The key test pattern is used for early and unambiguous detection that something is wrong with the password or the higher-level key management before the data is accessed. It is also part of the derivation data, which means that it is also specific to the respective master key.

Key derivation

The key derivation uses the derivation data of the segment attributes as IV (16 byte) for the CBC-MODE encryption and encrypts the 64 bytes of the corresponding main key (data, member or directory) and in turn uses the main key from offset 8 as the key in the respective length, which is specified by the crypto suite for the AES key.

   AESCBCENC(16/24/32, mainKey+8, 16, drvData, 64, mainKey, drvdKey);

The function above schematically shows the call of the CBC mode encryption with AES. As the key is part of the data here and is therefore self-encrypting, the key derivation is a one-way function. This ensures cryptographically that no conclusions can be drawn about the master key on the basis of the derivation result.
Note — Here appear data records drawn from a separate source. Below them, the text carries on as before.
-- ==== Sys2Proof/Machine/Ops.lean ====
section
/-! DEFINITION. The named updates of the state, one for each record, and the operations every block shares: queuing replies and
reports (R169, R172), taking bytes out of the receive buffer (R168), and taking an order that the spec leaves open. -/

namespace Sys2Proof.Machine

/-! ## One update for each record of the state -/

/-- `s` with transport record `x`. -/
def State.setTransport (s : State) (x : Transport) : State := { s with transport := x }
/-- `s` with layer table `x`. -/
def State.setTable (s : State) (x : LayerTable) : State := { s with table := x }
/-- `s` with cue queues `x`. -/
def State.setCues (s : State) (x : CueQueues) : State := { s with cues := x }
/-- `s` with lane records `x`. -/
def State.setLanes (s : State) (x : Vector LaneRec 4) : State := { s with lanes := x }
/-- `s` with recorders `x`. -/
def State.setTakes (s : State) (x : Recorders) : State := { s with takes := x }
/-- `s` with loop store controller `x`. -/
def State.setStore (s : State) (x : LoopStore) : State := { s with store := x }
/-- `s` with loop memory `x`. -/
def State.setMem (s : State) (x : List Host.Cell) : State := { s with mem := x }
/-- `s` with mix record `x`. -/
def State.setMix (s : State) (x : Mix) : State := { s with mix := x }
/-- `s` with job record `x`. -/
def State.setJob (s : State) (x : Job) : State := { s with job := x }
/-- `s` with control link `x`. -/
def State.setLink (s : State) (x : Link) : State := { s with link := x }
/-- `s` with rest control record `x`. -/
def State.setRest (s : State) (x : RestControl) : State := { s with rest := x }
/-- `s` with `x` open orders taken. -/
def State.setOpenOrders (s : State) (x : Nat) : State := { s with openOrders := x }

/-! ## One record out of a numbered group -/

/-- The layer record of a slot. -/
def State.layer (s : State) (sl : Slot) : LayerRec := s.table.layers[sl.val]
/-- The lane record of a lane. -/
def State.lane (s : State) (l : Lane) : LaneRec := s.lanes[l.val]
/-- The recorder record of a recorder. -/
def State.recorder (s : State) (r : Recorder) : RecorderRec := s.takes.recs[r.val]
/-- The prefetch buffer of a slot. -/
def State.buffer (s : State) (sl : Slot) : Option Stream := s.store.buffers[sl.val]

/-- `s` with layer record `x` in slot `sl`. -/
def State.setLayer (s : State) (sl : Slot) (x : LayerRec) : State :=
  s.setTable { s.table with layers := s.table.layers.set sl.val x }
/-- `s` with lane record `x` for lane `l`. -/
def State.setLane (s : State) (l : Lane) (x : LaneRec) : State := s.setLanes (s.lanes.set l.val x)
/-- `s` with recorder record `x` for recorder `r`. -/
def State.setRecorder (s : State) (r : Recorder) (x : RecorderRec) : State :=
  s.setTakes { s.takes with recs := s.takes.recs.set r.val x }
/-- `s` with prefetch buffer `x` for slot `sl`. -/
def State.setBuffer (s : State) (sl : Slot) (x : Option Stream) : State :=
  s.setStore { s.store with buffers := s.store.buffers.set sl.val x }

/-! ## The outgoing queue -/

/-- A reply joins the end of the outgoing queue; the dispatcher has seen that there is room (R169). -/
def reply (m : Message) (s : State) : State := s.setLink { s.link with outQ := s.link.outQ ++ [m] }

/-- A report joins the outgoing queue while it holds fewer than `room` frames, and is counted as omitted otherwise
(R172). -/
def raiseWithin (room : Nat) (m : Message) (s : State) : State :=
  if s.link.outQ.length < room then reply m s
  else s.setLink { s.link with omitted := satAdd 255 s.link.omitted 1 }

/-- A report other than BOUNDARY and LEVEL (R172). -/
def raiseReport (m : Message) (s : State) : State := raiseWithin 31 m s

/-- A LEVEL report (R172). -/
def raiseLevel (m : Message) (s : State) : State := raiseWithin 24 m s

/-! ## The click burst -/

/-- The burst in progress is over (R142, R144). -/
def Mix.noBurst (m : Mix) : Mix := { m with burstPos := none, burstEnding := false }

/-- A HALT that takes effect or the abort of the base take: the burst in progress ends at the next sample period, whatever state
that finds (R143, R145). -/
def stopBurst (s : State) : State := s.setMix { s.mix with burstEnding := true }

/-! ## The receive buffer -/

/-- Bytes of a frame on the line: SYNC, LEN, KIND, payload, CHECK (R163). -/
def frameBytes (f : Frame) : Nat := f.payload.length + 4

/-- The bytes the receive buffer holds (R167). -/
def receivedBytes (l : Link) : Nat :=
  (match l.parser with
    | .hunting => 0
    | .receiving held => held.length) + (l.frames.map frameBytes).sum

/-- RDY after a byte has been taken into the buffer (R168). -/
def rdyAfterByte (l : Link) : Link := if 128 ≤ receivedBytes l then { l with rdy := false } else l

/-- RDY after bytes have left the buffer (R168). -/
def rdyAfterLeave (l : Link) : Link := if receivedBytes l ≤ 64 then { l with rdy := true } else l

/-! ## Orders the spec leaves open -/

/-- An order of `xs` that the spec leaves open (log 5); with fewer than two items there is nothing open. -/
def openOrder {α : Type} (xs : List α) (s : State) : List α × State :=
  if xs.length < 2 then (xs, s)
  else (permute (Config.freeOrder s.openOrders) xs, s.setOpenOrders (s.openOrders + 1))

end Sys2Proof.Machine
end

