-- ==== Sys2Proof/Machine/Frames.lean ====
section
/-! DEFINITION. The bytes of the frames the part sends (R163, R170, R176): the kind and payload of every reply and report, and
the whole frame with SYNC, LEN and CHECK. -/

namespace Sys2Proof.Machine

/-- The lowest byte of a number. -/
def byte (n : Nat) : Byte := BitVec.ofNat 8 n

/-- A number in `size` bytes, least significant byte first (R170). -/
def bytesLE : Nat → Nat → List Byte
  | 0, _ => []
  | size + 1, n => byte n :: bytesLE size (n / 256)

/-- A flag in one byte (R176). -/
def flagByte (b : Bool) : Byte := if b then 1 else 0

/-- A flag as the bit of value `2 ^ place`. -/
def flagBit (b : Bool) (place : Nat) : Nat := if b then 2 ^ place else 0

/-- The record fields that LANE_SETUP answers with (R72). -/
def laneSetBytes (l : LaneRec) : List Byte :=
  [flagByte l.enable] ++ bytesLE 2 l.trim ++ bytesLE 2 l.send ++ [byte l.pan] ++ bytesLE 3 l.tLow ++ bytesLE 3 l.tNom ++
    [byte l.riseMask, byte l.fallMask, flagByte l.armed, byte l.band.number]

/-- The fields of QUERY TRANSPORT in the order of R23. -/
def transportBytes (v : TransportView) : List Byte :=
  [byte v.state.number, byte v.mode.number, byte v.beats] ++ bytesLE 2 v.tempo ++ bytesLE 3 v.spb ++
    bytesLE 2 v.defaultFade ++ bytesLE 3 v.length ++ bytesLE 3 v.p ++ bytesLE 2 v.c ++
    [byte v.beat, byte v.cyclesRecorded, flagByte v.closePending, byte v.pulseMode.number, flagByte v.pin]

/-- The flag byte of the layer record: muted, held and the four group mutes (R176). -/
def layerFlags (l : LayerRec) (groups : Vector Bool 4) : Nat :=
  flagBit l.muted 0 + flagBit l.held 1 + flagBit groups[0] 4 + flagBit groups[1] 5 + flagBit groups[2] 6 +
    flagBit groups[3] 7

/-- The layer record of R176, after its result code. -/
def layerBytes (v : LayerView) : List Byte :=
  [byte v.slot.val, byte v.layer.state.number, byte (originNumber v.layer.origin), byte v.layer.multiple,
    byte (v.layer.k.getD 255)] ++
    bytesLE 4 v.layer.start ++ bytesLE 4 v.layer.len ++ bytesLE 2 v.layer.gain ++ [byte v.layer.pan] ++
    bytesLE 2 v.layer.fade ++ [byte v.layer.group.val, byte (layerFlags v.layer v.groupMutes), byte v.stackPos,
      byte v.redoPos] ++
    bytesLE 3 v.layer.lost ++ bytesLE 2 v.layer.dropouts ++ bytesLE 2 v.pagesHeld ++ [byte v.layer.extents.length] ++
    v.layer.extents.flatMap fun e => bytesLE 2 e.first ++ bytesLE 2 e.count

/-- The fields of QUERY LANE in the order of R82. -/
def laneBytes (n : Lane) (l : LaneRec) : List Byte :=
  [byte n.val, flagByte l.enable] ++ bytesLE 2 l.trim ++ bytesLE 2 l.send ++ [byte l.pan] ++ bytesLE 3 l.tLow ++
    bytesLE 3 l.tNom ++ [byte l.riseMask, byte l.fallMask, flagByte l.armed, byte l.band.number, byte l.below] ++
    bytesLE 3 l.peak ++ bytesLE 2 l.pos

/-- The port state of R127; only a BUSY port names its transfer (DESIGN CHOICE, log 11). -/
def portBytes : PortView → List Byte
  | .free => [0]
  | .drain r => [1, 0, byte r.val]
  | .refill sl => [1, 1, byte sl.val]
  | .bounce => [1, 2]

/-- The fields of QUERY STORE in the order of R127. -/
def storeBytes (v : StoreView) : List Byte :=
  [if v.present then 0 else 1] ++ bytesLE 2 v.pages ++ bytesLE 2 v.freePages ++ bytesLE 2 v.recordingPages ++
    bytesLE 2 v.activePages ++ bytesLE 2 v.parkedPages ++ bytesLE 2 v.buildingPages ++ bytesLE 2 v.freeRuns ++
    bytesLE 2 v.longestRun ++ bytesLE 2 v.lowestFree ++ portBytes v.port ++
    [byte v.credit, byte v.drains, byte v.refills, flagByte v.bouncePending, byte v.unprimed]

/-- The fields of one recorder in QUERY BUSY (R175). -/
def recorderBytes (v : RecorderView) : List Byte :=
  [byte v.state.number, flagByte v.tail, byte (optNumber v.lane), byte (optNumber v.slot)] ++ bytesLE 2 v.stored

/-- The fields of QUERY BUSY in the order of R175. -/
def busyBytes (v : BusyView) : List Byte :=
  [byte v.state.number, byte v.cycleLen, byte v.beatLen] ++ v.recorders.flatMap recorderBytes ++
    [byte v.busyMask, flagByte v.running, byte v.result] ++ bytesLE 4 v.progress ++ bytesLE 4 v.total ++
    bytesLE 2 v.clips ++ [byte v.frames] ++ bytesLE 2 v.bytes ++ [byte v.omitted]

/-- The lane bands of a BOUNDARY report, two bits per lane, lane 0 lowest (R176). -/
def bandBits : List Band → Nat
  | [] => 0
  | b :: rest => b.number + 4 * bandBits rest

/-- The BOUNDARY payload (R176). -/
def boundaryBytes (v : BoundaryView) : List Byte :=
  bytesLE 2 v.c ++ [byte v.beat, byte v.state.number, byte (bandBits v.bands), byte (v.busyMask + flagBit v.bouncing 4)] ++
    bytesLE 2 v.mainClips ++ bytesLE 2 v.monClips ++ [byte v.omitted]

/-- The KIND of a message (R163). -/
def Message.kind : Message → Nat
  | .unknownKind _ => 0x80
  | .refused kind _ => kind + 0x80
  | .accepted kind => kind + 0x80
  | .hello .. => 0x81
  | .laneSet _ => 0x82
  | .gridSet .. => 0x83
  | .outputSet .. => 0x84
  | .cue .. => 0x85
  | .layerSet .. => 0x86
  | .bounce .. => 0x87
  | .flushed .. => 0x88
  | .transport _ => 0x89
  | .layer _ => 0x89
  | .lane .. => 0x89
  | .store _ => 0x89
  | .busy _ => 0x89
  | .boundary _ => 0x41
  | .cueFired .. => 0x42
  | .takeEnd .. => 0x43
  | .bounceEnd .. => 0x44
  | .level .. => 0x45
  | .frameFault .. => 0x46
  | .woke .. => 0x47

/-- The payload of a message (R170, R176). -/
def Message.payload : Message → List Byte
  | .unknownKind kind => [byte Code.unknownKind.number, kind]
  | .refused _ code => [byte code.number]
  | .accepted _ => [0]
  | .hello pages omitted frames bytes =>
    [0, 24] ++ bytesLE 2 1 ++ [1] ++ bytesLE 2 pages ++ [byte omitted, byte frames] ++ bytesLE 2 bytes
  | .laneSet l => 0 :: laneSetBytes l
  | .gridSet tempo cycleLength => [0] ++ bytesLE 2 tempo ++ bytesLE 3 cycleLength
  | .outputSet main mon click pulse beatReports mainClips monClips =>
    [0] ++ bytesLE 2 main ++ bytesLE 2 mon ++ bytesLE 3 click ++ [byte pulse.number, flagByte beatReports] ++
      bytesLE 2 mainClips ++ bytesLE 2 monClips
  | .cue code tag affected cycleLen beatLen => [byte code.number, tag, byte affected, byte cycleLen, byte beatLen]
  | .layerSet gain pan fade group => [0] ++ bytesLE 2 gain ++ [byte pan] ++ bytesLE 2 fade ++ [byte group.val]
  | .bounce code result multiple anchor pages fault =>
    [byte code.number, byte result, byte multiple, byte anchor] ++ bytesLE 2 pages ++ [byte fault]
  | .flushed count cycleLen beatLen => [0, byte count, byte cycleLen, byte beatLen]
  | .transport v => 0 :: transportBytes v
  | .layer v => 0 :: layerBytes v
  | .lane n l => 0 :: laneBytes n l
  | .store v => 0 :: storeBytes v
  | .busy v => 0 :: busyBytes v
  | .boundary v => boundaryBytes v
  | .cueFired tag kind code affected => [tag, byte kind.number, byte code.number, byte affected]
  | .takeEnd r sl reason len lost pages =>
    [byte r.val, byte sl.val, byte reason.number] ++ bytesLE 4 len ++ bytesLE 3 lost ++ bytesLE 2 pages
  | .bounceEnd result sl multiple pages progress clips =>
    [byte result.number, byte sl.val, byte multiple] ++ bytesLE 2 pages ++ bytesLE 4 progress ++ bytesLE 2 clips
  | .level l old new => [byte l.val, byte old.number, byte new.number]
  | .frameFault reason kind => [byte reason.number, kind]
  | .woke cause discarded pages => [byte cause.number, byte discarded] ++ bytesLE 2 pages

/-- The sum of bytes modulo 256. -/
def byteSum : List Byte → Byte
  | [] => 0
  | b :: rest => b + byteSum rest

/-- SYNC (R163). -/
def syncByte : Byte := 0xC3

/-- A whole frame: SYNC, LEN, KIND, payload and the CHECK that makes the sum from LEN on 0 mod 256 (R163). -/
def frameOf (kind : Byte) (payload : List Byte) : List Byte :=
  syncByte :: byte payload.length :: kind :: payload ++ [-(byte payload.length + kind + byteSum payload)]

/-- The bytes of a message on TXD. -/
def Message.bytes (m : Message) : List Byte := frameOf (byte m.kind) m.payload

end Sys2Proof.Machine
end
The derivation data is always unique for each segment due to the counter. The random number makes this even more dynamic, and the inclusion of the header checksum means that falsification of the segment header leads to the destruction of the segment key, which guarantees the integrity protection of the header data. The inclusion of the KTV in the derivation data ensures that this value cannot be falsified, thus protecting its integrity.

Segment encryption

The segment encoding takes place across all compresses of the respective pots, which are simply concatenated. The lengths of the compressions are coded in the variable part of the segment header. Therefore, all compressions can simply be packed one after the other and encrypted with one call. To do this, however, the segment-specific encryption key must first be derived.

OFB mode is used to encrypt the segment data. For this purpose, the key is taken from the derived key material at offset 0 and the initialization vector at offset 40. The call is shown schematically below.

   XOR(drvdKey+0,segNum); XOR(drvdKey+40,segNum);
   AESOFBENC(16/24/32, drvdKey+0, 16, drvdKey+40, dataLen, data);
   XOR(drvdKey+0,segNum); XOR(drvdKey+40,segNum);

Encryption in OFB mode is carried out in place and overwrites the data in the same place in the memory so that the original data does not have to be deleted here. OFB mode also has the advantage that no padding is necessary and the total length of the encoded compresses does not change.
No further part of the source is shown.